- [TASK TO COMPLETE] Write out each line of the material again, word for word.

[RECORDED DATA — start]

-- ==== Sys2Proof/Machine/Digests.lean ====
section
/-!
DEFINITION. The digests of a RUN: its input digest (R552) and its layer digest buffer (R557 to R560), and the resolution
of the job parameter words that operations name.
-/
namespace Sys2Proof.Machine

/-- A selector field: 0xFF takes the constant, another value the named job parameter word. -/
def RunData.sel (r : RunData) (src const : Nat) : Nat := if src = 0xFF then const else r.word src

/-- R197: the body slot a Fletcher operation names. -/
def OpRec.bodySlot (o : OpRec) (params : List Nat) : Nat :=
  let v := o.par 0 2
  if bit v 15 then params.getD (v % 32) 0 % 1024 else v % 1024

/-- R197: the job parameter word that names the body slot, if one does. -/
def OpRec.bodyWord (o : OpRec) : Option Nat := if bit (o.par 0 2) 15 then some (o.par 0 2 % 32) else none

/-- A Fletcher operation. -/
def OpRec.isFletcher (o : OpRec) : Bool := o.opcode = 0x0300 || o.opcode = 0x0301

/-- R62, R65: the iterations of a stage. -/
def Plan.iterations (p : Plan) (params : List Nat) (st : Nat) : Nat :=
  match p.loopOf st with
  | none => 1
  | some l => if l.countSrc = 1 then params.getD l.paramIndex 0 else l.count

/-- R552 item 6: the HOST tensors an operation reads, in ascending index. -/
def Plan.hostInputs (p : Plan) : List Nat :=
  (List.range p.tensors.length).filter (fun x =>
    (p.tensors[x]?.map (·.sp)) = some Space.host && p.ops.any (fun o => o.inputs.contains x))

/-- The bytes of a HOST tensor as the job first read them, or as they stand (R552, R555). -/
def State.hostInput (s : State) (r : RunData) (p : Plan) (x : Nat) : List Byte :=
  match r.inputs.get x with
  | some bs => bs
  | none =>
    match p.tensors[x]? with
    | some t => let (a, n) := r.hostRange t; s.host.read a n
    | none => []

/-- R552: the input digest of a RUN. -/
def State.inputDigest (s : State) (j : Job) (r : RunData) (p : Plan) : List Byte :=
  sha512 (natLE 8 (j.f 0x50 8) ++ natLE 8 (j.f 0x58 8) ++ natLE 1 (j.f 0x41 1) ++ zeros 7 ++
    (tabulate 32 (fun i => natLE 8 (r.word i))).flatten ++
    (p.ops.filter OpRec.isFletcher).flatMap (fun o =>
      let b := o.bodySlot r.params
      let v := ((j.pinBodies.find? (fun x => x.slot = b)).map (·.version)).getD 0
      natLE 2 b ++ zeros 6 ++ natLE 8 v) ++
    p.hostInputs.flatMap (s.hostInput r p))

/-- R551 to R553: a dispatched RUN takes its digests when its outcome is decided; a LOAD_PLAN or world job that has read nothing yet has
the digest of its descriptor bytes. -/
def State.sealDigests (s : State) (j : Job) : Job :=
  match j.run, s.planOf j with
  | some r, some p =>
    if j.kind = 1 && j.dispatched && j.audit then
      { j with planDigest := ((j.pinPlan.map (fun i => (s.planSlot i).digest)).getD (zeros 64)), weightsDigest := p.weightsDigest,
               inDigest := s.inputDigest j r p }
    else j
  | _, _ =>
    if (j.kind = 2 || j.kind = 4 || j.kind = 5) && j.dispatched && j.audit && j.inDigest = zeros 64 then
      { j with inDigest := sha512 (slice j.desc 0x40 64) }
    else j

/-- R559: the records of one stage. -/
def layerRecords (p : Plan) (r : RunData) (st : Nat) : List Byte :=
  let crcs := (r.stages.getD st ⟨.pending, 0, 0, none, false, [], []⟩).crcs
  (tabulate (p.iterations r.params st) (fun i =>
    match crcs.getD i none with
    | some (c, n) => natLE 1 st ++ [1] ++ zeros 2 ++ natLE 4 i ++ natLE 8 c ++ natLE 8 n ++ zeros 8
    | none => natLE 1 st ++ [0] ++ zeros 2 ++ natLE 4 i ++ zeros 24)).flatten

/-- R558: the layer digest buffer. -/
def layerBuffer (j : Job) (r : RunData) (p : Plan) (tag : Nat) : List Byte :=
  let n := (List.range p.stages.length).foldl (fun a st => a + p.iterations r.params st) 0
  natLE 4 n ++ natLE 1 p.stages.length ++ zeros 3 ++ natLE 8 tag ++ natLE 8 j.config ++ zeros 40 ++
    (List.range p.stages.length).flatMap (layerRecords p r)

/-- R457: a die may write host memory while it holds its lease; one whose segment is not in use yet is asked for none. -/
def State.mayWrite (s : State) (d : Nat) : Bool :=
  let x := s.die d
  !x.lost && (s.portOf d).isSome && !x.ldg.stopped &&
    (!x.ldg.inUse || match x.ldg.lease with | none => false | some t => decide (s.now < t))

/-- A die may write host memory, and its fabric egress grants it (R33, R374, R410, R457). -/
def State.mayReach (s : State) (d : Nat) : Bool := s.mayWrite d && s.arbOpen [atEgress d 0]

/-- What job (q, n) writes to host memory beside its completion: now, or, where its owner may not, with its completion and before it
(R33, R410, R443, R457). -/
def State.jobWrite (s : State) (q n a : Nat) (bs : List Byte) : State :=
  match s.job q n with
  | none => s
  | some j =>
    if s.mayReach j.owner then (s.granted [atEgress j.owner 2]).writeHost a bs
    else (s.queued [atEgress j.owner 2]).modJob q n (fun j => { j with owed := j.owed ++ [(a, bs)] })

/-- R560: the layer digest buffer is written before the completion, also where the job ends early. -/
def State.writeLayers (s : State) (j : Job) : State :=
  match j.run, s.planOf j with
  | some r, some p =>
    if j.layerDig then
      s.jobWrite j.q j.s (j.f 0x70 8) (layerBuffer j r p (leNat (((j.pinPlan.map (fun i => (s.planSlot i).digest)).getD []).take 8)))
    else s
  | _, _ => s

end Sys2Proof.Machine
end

[RECORDED DATA — finish]

- [TASK SOLUTION]
-- ==== Sys2Proof/Machine/Digests.lean ====
section
/-!
DEFINITION. The digests of a RUN: its input digest (R552) and its layer digest buffer (R557 to R560), and the resolution
of the job parameter words that operations name.
-/
namespace Sys2Proof.Machine

/-- A selector field: 0xFF takes the constant, another value the named job parameter word. -/
def RunData.sel (r : RunData) (src const : Nat) : Nat := if src = 0xFF then const else r.word src

/-- R197: the body slot a Fletcher operation names. -/
def OpRec.bodySlot (o : OpRec) (params : List Nat) : Nat :=
  let v := o.par 0 2
  if bit v 15 then params.getD (v % 32) 0 % 1024 else v % 1024

/-- R197: the job parameter word that names the body slot, if one does. -/
def OpRec.bodyWord (o : OpRec) : Option Nat := if bit (o.par 0 2) 15 then some (o.par 0 2 % 32) else none

/-- A Fletcher operation. -/
def OpRec.isFletcher (o : OpRec) : Bool := o.opcode = 0x0300 || o.opcode = 0x0301

/-- R62, R65: the iterations of a stage. -/
def Plan.iterations (p : Plan) (params : List Nat) (st : Nat) : Nat :=
  match p.loopOf st with
  | none => 1
  | some l => if l.countSrc = 1 then params.getD l.paramIndex 0 else l.count

/-- R552 item 6: the HOST tensors an operation reads, in ascending index. -/
def Plan.hostInputs (p : Plan) : List Nat :=
  (List.range p.tensors.length).filter (fun x =>
    (p.tensors[x]?.map (·.sp)) = some Space.host && p.ops.any (fun o => o.inputs.contains x))

/-- The bytes of a HOST tensor as the job first read them, or as they stand (R552, R555). -/
def State.hostInput (s : State) (r : RunData) (p : Plan) (x : Nat) : List Byte :=
  match r.inputs.get x with
  | some bs => bs
  | none =>
    match p.tensors[x]? with
    | some t => let (a, n) := r.hostRange t; s.host.read a n
    | none => []

/-- R552: the input digest of a RUN. -/
def State.inputDigest (s : State) (j : Job) (r : RunData) (p : Plan) : List Byte :=
  sha512 (natLE 8 (j.f 0x50 8) ++ natLE 8 (j.f 0x58 8) ++ natLE 1 (j.f 0x41 1) ++ zeros 7 ++
    (tabulate 32 (fun i => natLE 8 (r.word i))).flatten ++
    (p.ops.filter OpRec.isFletcher).flatMap (fun o =>
      let b := o.bodySlot r.params
      let v := ((j.pinBodies.find? (fun x => x.slot = b)).map (·.version)).getD 0
      natLE 2 b ++ zeros 6 ++ natLE 8 v) ++
    p.hostInputs.flatMap (s.hostInput r p))

/-- R551 to R553: a dispatched RUN takes its digests when its outcome is decided; a LOAD_PLAN or world job that has read nothing yet has
the digest of its descriptor bytes. -/
def State.sealDigests (s : State) (j : Job) : Job :=
  match j.run, s.planOf j with
  | some r, some p =>
    if j.kind = 1 && j.dispatched && j.audit then
      { j with planDigest := ((j.pinPlan.map (fun i => (s.planSlot i).digest)).getD (zeros 64)), weightsDigest := p.weightsDigest,
               inDigest := s.inputDigest j r p }
    else j
  | _, _ =>
    if (j.kind = 2 || j.kind = 4 || j.kind = 5) && j.dispatched && j.audit && j.inDigest = zeros 64 then
      { j with inDigest := sha512 (slice j.desc 0x40 64) }
    else j

/-- R559: the records of one stage. -/
def layerRecords (p : Plan) (r : RunData) (st : Nat) : List Byte :=
  let crcs := (r.stages.getD st ⟨.pending, 0, 0, none, false, [], []⟩).crcs
  (tabulate (p.iterations r.params st) (fun i =>
    match crcs.getD i none with
    | some (c, n) => natLE 1 st ++ [1] ++ zeros 2 ++ natLE 4 i ++ natLE 8 c ++ natLE 8 n ++ zeros 8
    | none => natLE 1 st ++ [0] ++ zeros 2 ++ natLE 4 i ++ zeros 24)).flatten

/-- R558: the layer digest buffer. -/
def layerBuffer (j : Job) (r : RunData) (p : Plan) (tag : Nat) : List Byte :=
  let n := (List.range p.stages.length).foldl (fun a st => a + p.iterations r.params st) 0
  natLE 4 n ++ natLE 1 p.stages.length ++ zeros 3 ++ natLE 8 tag ++ natLE 8 j.config ++ zeros 40 ++
    (List.range p.stages.length).flatMap (layerRecords p r)

/-- R457: a die may write host memory while it holds its lease; one whose segment is not in use yet is asked for none. -/
def State.mayWrite (s : State) (d : Nat) : Bool :=
  let x := s.die d
  !x.lost && (s.portOf d).isSome && !x.ldg.stopped &&
    (!x.ldg.inUse || match x.ldg.lease with | none => false | some t => decide (s.now < t))

/-- A die may write host memory, and its fabric egress grants it (R33, R374, R410, R457). -/
def State.mayReach (s : State) (d : Nat) : Bool := s.mayWrite d && s.arbOpen [atEgress d 0]

/-- What job (q, n) writes to host memory beside its completion: now, or, where its owner may not, with its completion and before it
(R33, R410, R443, R457). -/
def State.jobWrite (s : State) (q n a : Nat) (bs : List Byte) : State :=
  match s.job q n with
  | none => s
  | some j =>
    if s.mayReach j.owner then (s.granted [atEgress j.owner 2]).writeHost a bs
    else (s.queued [atEgress j.owner 2]).modJob q n (fun j => { j with owed := j.owed ++ [(a, bs)] })

/-- R560: the layer digest buffer is written before the completion, also where the job ends early. -/
def State.writeLayers (s : State) (j : Job) : State :=
  match j.run, s.planOf j with
  | some r, some p =>
    if j.layerDig then
      s.jobWrite j.q j.s (j.f 0x70 8) (layerBuffer j r p (leNat (((j.pinPlan.map (fun i => (s.planSlot i).digest)).getD []).take 8)))
    else s
  | _, _ => s

end Sys2Proof.Machine
end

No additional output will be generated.